"If the God you believe in as an idea doesn’t start showing up in what happens to you in your own life, you have as much cause for concern as if the God you don’t believe in as an idea does start showing up. It is absolutely crucial, therefore, to keep in constant touch with what is going on in your own life’s story and to pay close attention to what is going on in the stories of others’ lives. If God is present anywhere, it is in those stories that God is present. If God is not present in those stories, then they are scarcely worth telling." ~ Frederick Buechner

29 July 2011

An angel must have heard me...

Okay, so I don't really believe that, but it's a cute thought. :~)

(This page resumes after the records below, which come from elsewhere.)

/-- R72: the end of a faulting cycle ticks nothing, so its beep stays silent. -/
theorem State.Inv.endCycle {s : State} (hs : s.Inv) : s.endCycle.Inv := by
  have hframe := s.endCycle_frame
  refine hs.of_silent (by rw [hframe]) (by rw [hframe]) fun hfault => ?_
  have hlatched : s.fault ≠ none := by rwa [hframe] at hfault
  rw [State.endCycle_of_fault hlatched]
  exact hs.faultSilent hlatched

/-- Settles O50: by `step_cases` a step is the advance, the execute phase of the fetched word, and the end of the
cycle, and each of them keeps the invariant. -/
theorem stepKeepsInvariant : Obligations.StepKeepsInvariant := by
  unfold Obligations.StepKeepsInvariant
  intro s t hs hstep
  have hadvanced : s.advance.Inv := hs.congr rfl rfl rfl rfl
  obtain ⟨_, u, rfl, ⟨i, _, hexec⟩ | ⟨e, _, rfl⟩⟩ := step_cases hstep
  · exact (exec_preserves_inv hadvanced hexec).endCycle
  · exact hadvanced.endCycle

/-! ## After reset -/

/-- The invariant after reset: no cell is listed, so every byte is its reset content, and no fault is latched. -/
theorem State.resetWith_inv (p : Config.Params) : (State.resetWith p).Inv where
  memCanonical := Memory.wf_nil
  fontIntact := fun _ _ _ => rfl
  faultSilent := fun _ => rfl

/-- Settles O49: `State.reset` is one of the states `State.resetWith` gives. -/
theorem invariantHoldsAtReset : Obligations.InvariantHoldsAtReset :=
  ⟨State.resetWith_inv, State.resetWith_inv defaultParams⟩

/-- R17, R24: a byte after reset, the machine's font below 0x050 and 0 from there on. -/
theorem State.readByte_resetWith (p : Config.Params) (a : Addr) :
    (State.resetWith p).readByte a = if h : a.toNat < 80 then p.font[a.toNat]'h else 0 := by
  change p.font.toList.getD a.toNat 0 = _
  split
  · rename_i h
    rw [List.getD_eq_getElem _ _ (by simpa using h), Vector.getElem_toList]
  · rename_i h
    exact List.getD_eq_default _ _ (by simpa using h)

/-- R17: the first 80 bytes after reset are the machine's font. -/
theorem State.readBytes_resetWith_font (p : Config.Params) :
    (List.range 80).map (fun k => (State.resetWith p).readByte (BitVec.ofNat 12 k)) = p.font.toList := by
  refine List.ext_getElem (by simp) fun k hk _ => ?_
  have hlt : k < 80 := by simpa using hk
  have hmod : k % 4096 = k := Nat.mod_eq_of_lt (by omega)
  simp [State.readByte_resetWith, hmod, hlt]

/-- Settles O45: the fields stand in `State.resetWith`, and memory is that of `State.readByte_resetWith`. -/
theorem resetValues : Obligations.ResetValues := by
  unfold Obligations.ResetValues
  refine ⟨fun p => ⟨?regs, rfl, rfl, rfl, ?stack, rfl, rfl, ?disp, rfl, rfl, rfl, State.readByte_resetWith p⟩,
    rfl, rfl, rfl, rfl, rfl, rfl, State.readBytes_resetWith_font defaultParams⟩
  case regs => simp [State.resetWith]
  case stack => simp [State.resetWith]
  case disp => simp [State.resetWith]

end Sys2Proof.Machine
end

section
/-!
PROOFS. The state (spec/10_state.md): what the execute phase writes and reads, against the access matrix R26; RET
against CALL.
-/

namespace Sys2Proof.Machine

open Sys2Proof.Claims

/-! ## Agreement outside a list of components -/

/-- Every component outside the list is the same in both states. -/
def SameOutside (cs : List Component) (s t : State) : Prop := ∀ c : Component, c ∉ cs → c.same s t

theorem SameOutside.trans {cs : List Component} {s t u : State} (hst : SameOutside cs s t) (htu : SameOutside cs t u) :
    SameOutside cs s u := by
  intro c hc
  have h := hst c hc
  have h' := htu c hc
  cases c <;> simp_all [Component.same]

theorem SameOutside.mono {cs ds : List Component} {s t : State} (hst : SameOutside cs s t) (hsub : cs ⊆ ds) :
    SameOutside ds s t :=
  fun c hc => hst c fun hmem => hc (hsub hmem)

theorem SameOutside.refl (s : State) : SameOutside [] s s := by
  intro c _
  cases c <;> simp [Component.same]

/-! ## Replacing one component leaves the others the same -/

theorem sameOutside_regs (s : State) (v : Vector Byte Config.nRegs) : SameOutside [.regs] s { s with v := v } := by
  intro c hc
  cases c <;> simp_all [Component.same]

theorem sameOutside_pc (s : State) (a : Addr) : SameOutside [.pc] s { s with pc := a } := by
  intro c hc
  cases c <;> simp_all [Component.same]

theorem sameOutside_idx (s : State) (a : Addr) : SameOutside [.idx] s { s with idx := a } := by
  intro c hc
  cases c <;> simp_all [Component.same]

theorem sameOutside_stack (s : State) (stack : Vector Addr Config.stackDepth) (sp : Fin 17) :
    SameOutside [.stack] s { s with stack := stack, sp := sp } := by
  intro c hc
  cases c <;> simp_all [Component.same]

theorem sameOutside_dt (s : State) (b : Byte) : SameOutside [.dt] s { s with dt := b } := by
  intro c hc
  cases c <;> simp_all [Component.same]

theorem sameOutside_st (s : State) (b : Byte) : SameOutside [.st] s { s with st := b } := by
  intro c hc
  cases c <;> simp_all [Component.same]

theorem sameOutside_mem (s : State) (m : Memory) : SameOutside [.mem] s { s with mem := m } := by
  intro c hc
  cases c <;> simp_all [Component.same]

theorem sameOutside_disp (s : State) (d : Display) : SameOutside [.disp] s { s with disp := d } := by
  intro c hc
  cases c <;> simp_all [Component.same]

/-! ## What each shared operation leaves the same -/

/-- R156: a fault writes none of the components. -/
theorem State.raise_sameOutside (s : State) (k : FaultKind) (w : InsnWord) : SameOutside [] s (s.raise k w) :=
  SameOutside.refl s

theorem State.skipIf_sameOutside (s : State) (c : Bool) : SameOutside [.pc] s (s.skipIf c) := by
  rw [State.skipIf_eq]
  exact sameOutside_pc s _

theorem State.loadFromI_sameOutside (s : State) (x : Reg) : SameOutside [.regs] s (s.loadFromI (x.val + 1)) := by
  rw [State.loadFromI_frame]
  exact sameOutside_regs s _

/-- R146: `I` moves only where LOADSTORE_INCREMENTS_I is set. -/
theorem State.bumpIdx_sameOutside (increments : Bool) (x : Reg) (s : State) :
    SameOutside (if increments then [.idx] else []) s (State.bumpIdx increments x s) := by
  cases increments
  · exact SameOutside.refl s
  · exact sameOutside_idx s _

/-- R36: a store raises a fault or writes memory, and then does what follows it. -/
theorem State.storeAtI_sameOutside {cs : List Component} (policy : Config.FontWritePolicy) (w : InsnWord)
    (bs : List Byte) (after : State → State) (s : State) (hafter : ∀ u : State, SameOutside cs u (after u)) :
    SameOutside (.mem :: cs) s (s.storeAtI policy w bs after) := by
  obtain ⟨_, hraise⟩ | ⟨_, hstores⟩ := State.storeAtI_cases policy w bs after s
  · rw [hraise]
    exact (s.raise_sameOutside .fontWrite w).mono (by simp)
  · have hstored : SameOutside [.mem] s (s.storeBytes policy s.idx bs) := by
      rw [State.storeBytes_frame]
      exact sameOutside_mem s _
    rw [hstores]
    exact (hstored.mono (by simp)).trans ((hafter _).mono (by simp))

theorem State.pushAndJump_sameOutside (s : State) (w : InsnWord) (a target : Addr) :
    SameOutside [.pc, .stack] s (s.push w a (State.setPc target)) := by
  obtain ⟨_, hpush⟩ | ⟨_, hraise⟩ := State.push_cases w a (State.setPc target) s
  · rw [hpush]
    exact ((sameOutside_stack s _ _).mono (by simp)).trans ((sameOutside_pc _ target).mono (by simp))
  · rw [hraise]
    exact (s.raise_sameOutside .stackOverflow w).mono (by simp)

theorem State.popPc_sameOutside (s : State) (w : InsnWord) : SameOutside [.pc, .stack] s (s.popPc w) := by
  obtain ⟨_, hpop⟩ | ⟨_, hraise⟩ := State.popPc_cases w s
  · rw [hpop]
    have hsp := (sameOutside_stack s s.stack ⟨s.sp.val - 1, by omega⟩).mono (ds := [.pc, .stack]) (by simp)
    exact hsp.trans ((sameOutside_pc _ _).mono (by simp))
  · rw [hraise]
    exact (s.raise_sameOutside .stackUnderflow w).mono (by simp)

/-! ## The access matrix -/

/-- The row of `FX55`: memory, and `I` where the block store moves it (R26, R146). -/
theorem writes_storeRegs (p : Config.Params) (x : Reg) :
    writes p (.storeRegs x) = .mem :: if p.loadStoreIncrementsI then [.idx] else [] := by
  cases h : p.loadStoreIncrementsI <;> simp [writes, h]

/-- The row of `FX65`: the registers, and `I` where the block load moves it (R26, R146). -/
theorem writes_loadRegs (p : Config.Params) (x : Reg) :
    writes p (.loadRegs x) = .regs :: if p.loadStoreIncrementsI then [.idx] else [] := by
  cases h : p.loadStoreIncrementsI <;> simp [writes, h]

/-- The frame of the execute phase: it changes nothing that the instruction's row of the matrix does not mark. The
instructions with no case of their own write registers alone. -/
theorem exec_sameOutside {i : Instr} {s t : State} (h : exec i s = .next t) : SameOutside (writes s.params i) s t := by
  cases i
  case ldVxK =>
    obtain rfl | ⟨_, rfl⟩ := exec_ldVxK_cases h
    · exact (sameOutside_pc s _).mono (by simp [writes])
    · exact (sameOutside_regs s _).mono (by simp [writes])
  all_goals obtain rfl := Host.Outcome.next.inj h
  case sys => exact SameOutside.refl s
  case cls => exact sameOutside_disp s _
  case ret => exact s.popPc_sameOutside _
  case call => exact s.pushAndJump_sameOutside _ _ _
  case jp | jpV0 => exact sameOutside_pc s _
  case seImm | sneImm | seReg | sneReg | skp | sknp => exact s.skipIf_sameOutside _
  case ldI | addI | ldF => exact sameOutside_idx s _
  case ldDtVx => exact sameOutside_dt s _
  case ldStVx => exact sameOutside_st s _
  case drw =>
    exact ((sameOutside_disp s _).mono (by simp [writes])).trans ((sameOutside_regs _ _).mono (by simp [writes]))
  case ldB => exact s.storeAtI_sameOutside _ _ _ id SameOutside.refl
  case storeRegs =>
    rw [writes_storeRegs]
    exact s.storeAtI_sameOutside _ _ _ _ (State.bumpIdx_sameOutside _ _)
  case loadRegs =>
    rw [writes_loadRegs]
    exact ((s.loadFromI_sameOutside _).mono (by simp)).trans ((State.bumpIdx_sameOutside _ _ _).mono (by simp))
  all_goals exact sameOutside_regs s _

/-- Settles O52: `exec_sameOutside`, component by component. -/
theorem writesFollowAccessMatrix : Obligations.WritesFollowAccessMatrix :=
  fun _ _ _ h => exec_sameOutside h

/-! ## The registers an instruction writes (R11) -/

theorem State.setReg_entry_kept {s : State} {x r : Reg} {b : Byte} (h : (r == x) = false) :
    (s.setReg x b).v[r] = s.v[r] := by
  rw [State.setReg_entry, if_neg (by simpa using h)]

/-- R95: an instruction that sets the flag writes `V[x]` and VF. -/
theorem State.setResultAndFlag_entry_kept {s : State} {x r : Reg} {b : Byte} {c : Bool}
    (h : (r == x || r == flagReg) = false) : (s.setResultAndFlag x b c).v[r] = s.v[r] := by
  obtain ⟨hx, hflag⟩ := Bool.or_eq_false_iff.mp h
  exact (State.setReg_entry_kept hflag).trans (State.setReg_entry_kept hx)

/-- R145: the block load up to `V[x]` keeps the registers above it. -/
theorem State.loadFromI_entry_kept {s : State} {x r : Reg} (h : ¬ r ≤ x) :
    (s.loadFromI (x.val + 1)).v[r] = s.v[r] := by
  have hr := s.getReg_loadFromI x r
  rwa [if_neg h] at hr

Anyway, earlier this week, I was catching up on writing in Brennan's journal and at the end, I said something along the lines of, "You're such a terrific baby in every way, and if there was just one thing I would ask, it's that you sleep better." Well, wouldn't you know it? As of that night, he has been waking up just once - that's right, ONCE - during the night. His bedtime routine also has shortened considerably in length. Before, we'd give him his bath, put him in his night-time diaper and pjs, read 2-3 books, and sing and bounce, sing and bounce, sing and bounce. This could go on for at least 20 minutes. Now, we give him a bath, put him in his pjs, read the books, and sing a couple songs, and he conks right out.

He has also started falling asleep on his own for naps. All I have to do is look for his sleepy signs (which I did before, so that hasn't changed), put him in his crib, give him his pacifier and teddy bear, and tuck him in.

I thought maybe it was a fluke, but he has done this consistently for four days now. And even if this is just a "phase," I sure am glad for it. If I were smarter, I would be getting more rest, too, but:

1. I stayed up WAY too late on the first two nights because I "just knew" he was going to wake up just as I headed to bed so I "might as well stay up." He didn't, and I felt kind of dumb the next morning.

2. Too many thoughts have been going through my head, unrelated thoughts. About multicultural marriages. About where Brennan will go to school. About what musical instrument I want him to play. About whether or not I'll ever get to have a career in an environment I want to teach in. About whether or not I'm meeting Nich's needs and blessing him every day as his wife.

I guess this is what happens when a multi-tasking, hyper-organized, likes-to-stay-busy woman becomes a stay-at-home mom. All that frenzy is stuck in my head now, because being a mom forces me to slow down in actual life. I find myself listing to Nich all the things I accomplished throughout the day when he comes home, as if I need to validate my status as a stay-at-home mom, as though the inner performer in me is saying, "See, see? I DO a lot of work!" It's funny and weird and I really shouldn't need to do that.

But that's just me.

However, I have been making a point to write almost every day, whether it's here, in my journal, or in Brennan's journal. I also try to read my Bible every day (the reading it through in a year plan went out the window last month), and since we started making a ritual of going to the farmer's market and the library every Saturday morning, I've been reading two books a week, too. This is how I maintain sanity, through words, lots and lots of words.

25 July 2011

Hope

I'm still going through this bout of sad loneliness, but the sun is shining cheerily this morning. I got up to let it in through the bedroom windows and then crawled back into bed, soaking in the warmth and light, reading my book, and listening to Nich's shower.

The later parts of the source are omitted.